INSTRUCTIONS FOR THE TASK:
After locating the line with "let s1 := s.wrFlags r w" in the data that follows, return it and every later line exactly, up to and including the line with "arrived (R421). -/".

DATA EXTRACT:
-- ==== Sys2Proof/Machine/Access.lean ====
section
/-! DEFINITION. Register writes (R11, R14 to R17, R415 to R424): where a write of each register goes, writes to strands
that are gated or under reset, held writes, with the meanings of PROFILE_WRITE, W1C_WRITE, REG64_HIGH_WRITE,
REGISTER_WRITE, STRAND_UNGATED, STRAND_RESET_DONE and HELD_WRITE_APPLY. -/

namespace Sys2Proof.Machine

-- where a write goes

/-- The W1C bits of a write (R14, R422). -/
def State.wrFlags (s : State) (r : RegId) (w : Word) : State :=
  let m := BitVec.ofNat 32 (w.toNat &&& r.maskOf .w1c)
  if m = 0 then s else
  match r with
  | .outBbOut k c => s.clearComply k c
  | _ => s.clearFlags r m

/-- A write to a register of the hub, ply registers included (R415, R425): registers with an effect of their own, and
plain ones. -/
def State.wrHub (s : State) (r : RegId) (w : Word) : State :=
  match r with
  | .modeCtl => s.wrModeCtl w
  | .mcCtl => if getF w 0 0 = 1 ∧ getF w 31 24 = 0x5A then s.tick.wrMcCtl w (Config.openWord s.free).toNat else s
  | .mcMbCmd => s.wrMbCmd w
  | .pwrJrnSel => s.wrJrnSel w
  | .qmQctl => s.wrQctl w
  | .qmQbaseLo => s.wrQueueReg r w
  | .qmQbaseHi => s.wrQueueReg r w
  | .qmQsize => s.wrQueueReg r w
  | .qmQthr => s.wrQueueReg r w
  | .hifKick => s.wrKick w
  | .hifRingCtl n => s.wrRingCtl n w
  | .hifSqLo n => if (s.ring n).open' then s else s.writePlain r w
  | .hifSqHi n => if (s.ring n).open' then s else s.writePlain r w
  | .hifCqLo n => if (s.ring n).open' then s else s.writePlain r w
  | .hifCqHi n => if (s.ring n).open' then s else s.writePlain r w
  | .hifRingQ n => s.wrRingReg n r w
  | .syncCtl => s.wrSyncCtl w
  | .syncEpochHi => s.wrEpochHi w
  | .ptpCtl => s.wrPtpCtl w
  | .hchCtl => s.wrHchCtl w
  | .hchDirCtl d => s.wrDirCtl d w
  | .hchLaneCtl l => s.wrLaneCtl l w
  | .hchTxMap i => s.wrTxMap i w
  | .decCtl => s.wrDecCtl w
  | .decDctl d => s.wrDctl d w
  | .decImport p k => s.wrImport p k w
  | .memDieMark => s.wrDieMark w
  | .memTestCtl => s.wrTestCtl w
  | .monCtl n => s.wrMonCtl n w
  | .tioInCtl i => s.wrTioIn i w
  | .tioOutCtl o => s.wrTrig (.out (Fin.ofNat 32 o)) w
  | .tioEwCtl v => s.wrTrig (.window (Fin.ofNat 32 v)) w
  | .plyClkCtl p => s.wrPlyClk p w
  | _ => if r.maskOf .rw = 0 then s else s.writePlain r w

/-- A write to a register of a strand, in effect at the strand (R423); a change of RANGE acts at boundary b. -/
def State.wrStrand (s : State) (r : RegId) (w : Word) (b : Nat) : State :=
  match r with
  | .seqCtl c => s.wrSeqCtl c w
  | .seqOwn k u => s.wrOwn k u w
  | .outToneCtl k u => s.wrTone k u w
  | .outRfCtl k o => s.wrRfCtl k o w
  | .outBbCtl k c => s.wrBbCtl k c w
  | .outToneOfs k _ => (s.writePlain r w).notePhases k s.now
  | .outRfOut k o => s.wrOut k o w b
  | .outBbOut k c => s.wrOut k (6 + c) w b
  | .outStatic k c => s.wrStatic k c w
  | .outFrame k f => s.wrFrame k f w
  | .acqInCtl k i => s.wrInCtl k i w (up8 s.now)
  | .discCtl k q => s.wrDiscCtl k q w
  | _ => s.writePlain r w

/-- A register that a write can change beyond its W1C bits. -/
def RegId.writable (r : RegId) : Bool := r.maskOf .rw != 0 || r.maskOf .wo != 0

/-- A write of register r arrives at the present time (R16, R421): it goes to the hub, to the hub's copy of a strand's
registers, or to a strand's tables. -/
def State.writeReg (s : State) (r : RegId) (w : Word) : State :=
  let s1 := s.wrFlags r w
  if r.writable = false then s1 else
  match r.strandOf with
  | none => s1.wrHub r w
  | some k =>
    if r.isStr then s1.wrStrCtl k w
    else if r.isTable then s1.toTable k r w (fun a x => a.wrStrand r x (up8 a.now))
    else s1.toStrand k r w (fun a x => a.wrStrand r x (up8 a.now))

/-- A write of one BAR0 word (R52, R415, R416): discarded where no register stands or its block does not respond. -/
def State.writeWord (s : State) (off : Nat) (w : Word) : State :=
  if s.responds off = false then s else
  match RegId.ofOff off with
  | some r => s.writeReg r w
  | none => s

-- the general rows

/-- PROFILE_WRITE (R17): a write that carries a profile code. -/
def execProfileWrite (t : BitVec 64) (off : BitVec 24) (w : Word) (s : State) : Host.Outcome State Fault Refusal :=
  .next ((s.upTo t).writeWord off.toNat w)

/-- W1C_WRITE (R14, R316, R419, R422). -/
def execW1cWrite (t : BitVec 64) (off : BitVec 24) (w : Word) (s : State) : Host.Outcome State Fault Refusal :=
  .next ((s.upTo t).writeWord off.toNat w)

/-- REG64_HIGH_WRITE (R11): the held low word and the high word take effect together. -/
def execReg64HighWrite (t : BitVec 64) (off : BitVec 24) (w : Word) (s : State) : Host.Outcome State Fault Refusal :=
  .next ((s.upTo t).writeWord off.toNat w)

/-- REGISTER_WRITE (R14 to R16, R418): a write without all four byte enables is discarded. -/
def execRegisterWrite (t : BitVec 64) (off : BitVec 24) (w : Word) (be : BitVec 4) (s : State) :
    Host.Outcome State Fault Refusal :=
  .next (if be = 0xF then (s.upTo t).writeWord off.toNat w else s.upTo t)

-- strands

/-- A held write with its ENABLE replaced by the one in force, which acted at the hub as the write arrived (R421). -/
def State.withEnable (s : State) (r : RegId) (w : Word) : Word :=
  match r.enable with
  | some (b, _) => setF w b b (s.fld r b b)
  | none => w

/-- The writes held for strand k applied in arrival order (R421); `acted`: their enables acted as they arrived. A range write held
through gating acts at the boundary after the ungating (R147, R433). -/
def State.replay (s : State) (k : Nat) (acted : Bool) : State :=
  let l := (s.strand k).heldW
  l.foldl (fun a p => match RegId.ofOff p.1 with
      | some r => a.wrStrand r (if acted then a.withEnable r p.2 else p.2) (if acted then next8 a.now else up8 a.now)
      | none => a)
    (s.setStrand k { s.strand k with heldW := [] })

/-- STRAND_UNGATED (R30, R58, R147, R339, R421): the ungating completes; held writes are applied before any unit runs;
old converters become due; a strand left with no enabled unit gates again. -/
def State.strandUngated (s : State) (k : Nat) : State :=
  let x := s.strand k
  if x.gate ≠ .ungating then s else
  let s1 := s.toTime x.due
  let s2 := (s1.setStrand k { x with gate := .ungated, pendEn := false, gateAfter := false,
                                     staged := (s1.strand k).staged, relAt := (s1.strand k).relAt }).replay k true
  let s3 := (strandConvs k).foldl (fun a c => a.dueIfOld c a.now) s2
  if x.gateAfter || !s3.strandOn k then
    (if (s3.strand k).gate = .ungated then s3.startGate k else s3)
  else s3

def execStrandUngated (k : Fin 32) (s : State) : Host.Outcome State Fault Refusal := .next (s.strandUngated k.val)

/-- STRAND_RESET_DONE (R424): within 2 µs of its start the reset ends, and the writes held during it are applied. -/
def State.strandResetDone (s : State) (k t : Nat) : State :=
  let x := s.strand k
  match x.rst with
  | none => s
  | some a =>
    let s1 := s.toTime (min t (a + 2 * us))
    let s2 := s1.setStrand k { x with rst := none, staged := (s1.strand k).staged, relAt := (s1.strand k).relAt }
    if x.gate = .ungated then s2.replay k false else s2

def execStrandResetDone (t : BitVec 64) (k : Fin 32) (s : State) : Host.Outcome State Fault Refusal :=
  .next (s.strandResetDone k.val t.toNat)

-- held writes

/-- A held write takes effect if what held it has passed (R62, R135, R148, R160, R214, R331). -/
def State.heldApply (s : State) (r : RegId) : State :=
  match s.heldFor r with
  | none =>
    match r with
    | .decImport p _ => if s.plyActive p then s else s.applyImports p
    | _ => s
  | some w =>
    match r with
    | .seqOwn k u => s.wrOwn k u w
    | .outRfCtl k o => s.wrRfCtl k o (setF w 12 8 (s.fld r 12 8))
    | .outBbCtl k c => s.wrBbCtl k c (setF (setF w 12 8 (s.fld r 12 8)) 17 17 0)
    | .outRfOut k o => s.wrRange k o (getF w 3 2) w (up8 s.now)
    | .outBbOut k c => s.wrRange k (6 + c) (getF w 3 2) w (up8 s.now)
    | .acqInCtl k i => s.wrInCtl k i (setF w 0 0 (s.fld r 0 0)) (next8 s.now)
    | .decImport p _ => if s.plyActive p then s else s.applyImports p
    | .tioOutCtl o => s.wrTrig (.out (Fin.ofNat 32 o)) w
    | .tioEwCtl v => s.wrTrig (.window (Fin.ofNat 32 v)) w
    | _ => s

/-- HELD_WRITE_APPLY (R62): the cores that held a write are idle, and it takes effect. -/
def execHeldWriteApply (t : BitVec 64) (off : BitVec 24) (s : State) : Host.Outcome State Fault Refusal :=
  .next (match RegId.ofOff off.toNat with
    | some r => (s.upTo t).heldApply r
    | none => s.upTo t)

end Sys2Proof.Machine
end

RESULT OF THIS EXERCISE:
  let s1 := s.wrFlags r w
  if r.writable = false then s1 else
  match r.strandOf with
  | none => s1.wrHub r w
  | some k =>
    if r.isStr then s1.wrStrCtl k w
    else if r.isTable then s1.toTable k r w (fun a x => a.wrStrand r x (up8 a.now))
    else s1.toStrand k r w (fun a x => a.wrStrand r x (up8 a.now))

/-- A write of one BAR0 word (R52, R415, R416): discarded where no register stands or its block does not respond. -/
def State.writeWord (s : State) (off : Nat) (w : Word) : State :=
  if s.responds off = false then s else
  match RegId.ofOff off with
  | some r => s.writeReg r w
  | none => s

-- the general rows

/-- PROFILE_WRITE (R17): a write that carries a profile code. -/
def execProfileWrite (t : BitVec 64) (off : BitVec 24) (w : Word) (s : State) : Host.Outcome State Fault Refusal :=
  .next ((s.upTo t).writeWord off.toNat w)

/-- W1C_WRITE (R14, R316, R419, R422). -/
def execW1cWrite (t : BitVec 64) (off : BitVec 24) (w : Word) (s : State) : Host.Outcome State Fault Refusal :=
  .next ((s.upTo t).writeWord off.toNat w)

/-- REG64_HIGH_WRITE (R11): the held low word and the high word take effect together. -/
def execReg64HighWrite (t : BitVec 64) (off : BitVec 24) (w : Word) (s : State) : Host.Outcome State Fault Refusal :=
  .next ((s.upTo t).writeWord off.toNat w)

/-- REGISTER_WRITE (R14 to R16, R418): a write without all four byte enables is discarded. -/
def execRegisterWrite (t : BitVec 64) (off : BitVec 24) (w : Word) (be : BitVec 4) (s : State) :
    Host.Outcome State Fault Refusal :=
  .next (if be = 0xF then (s.upTo t).writeWord off.toNat w else s.upTo t)

-- strands

/-- A held write with its ENABLE replaced by the one in force, which acted at the hub as the write arrived (R421). -/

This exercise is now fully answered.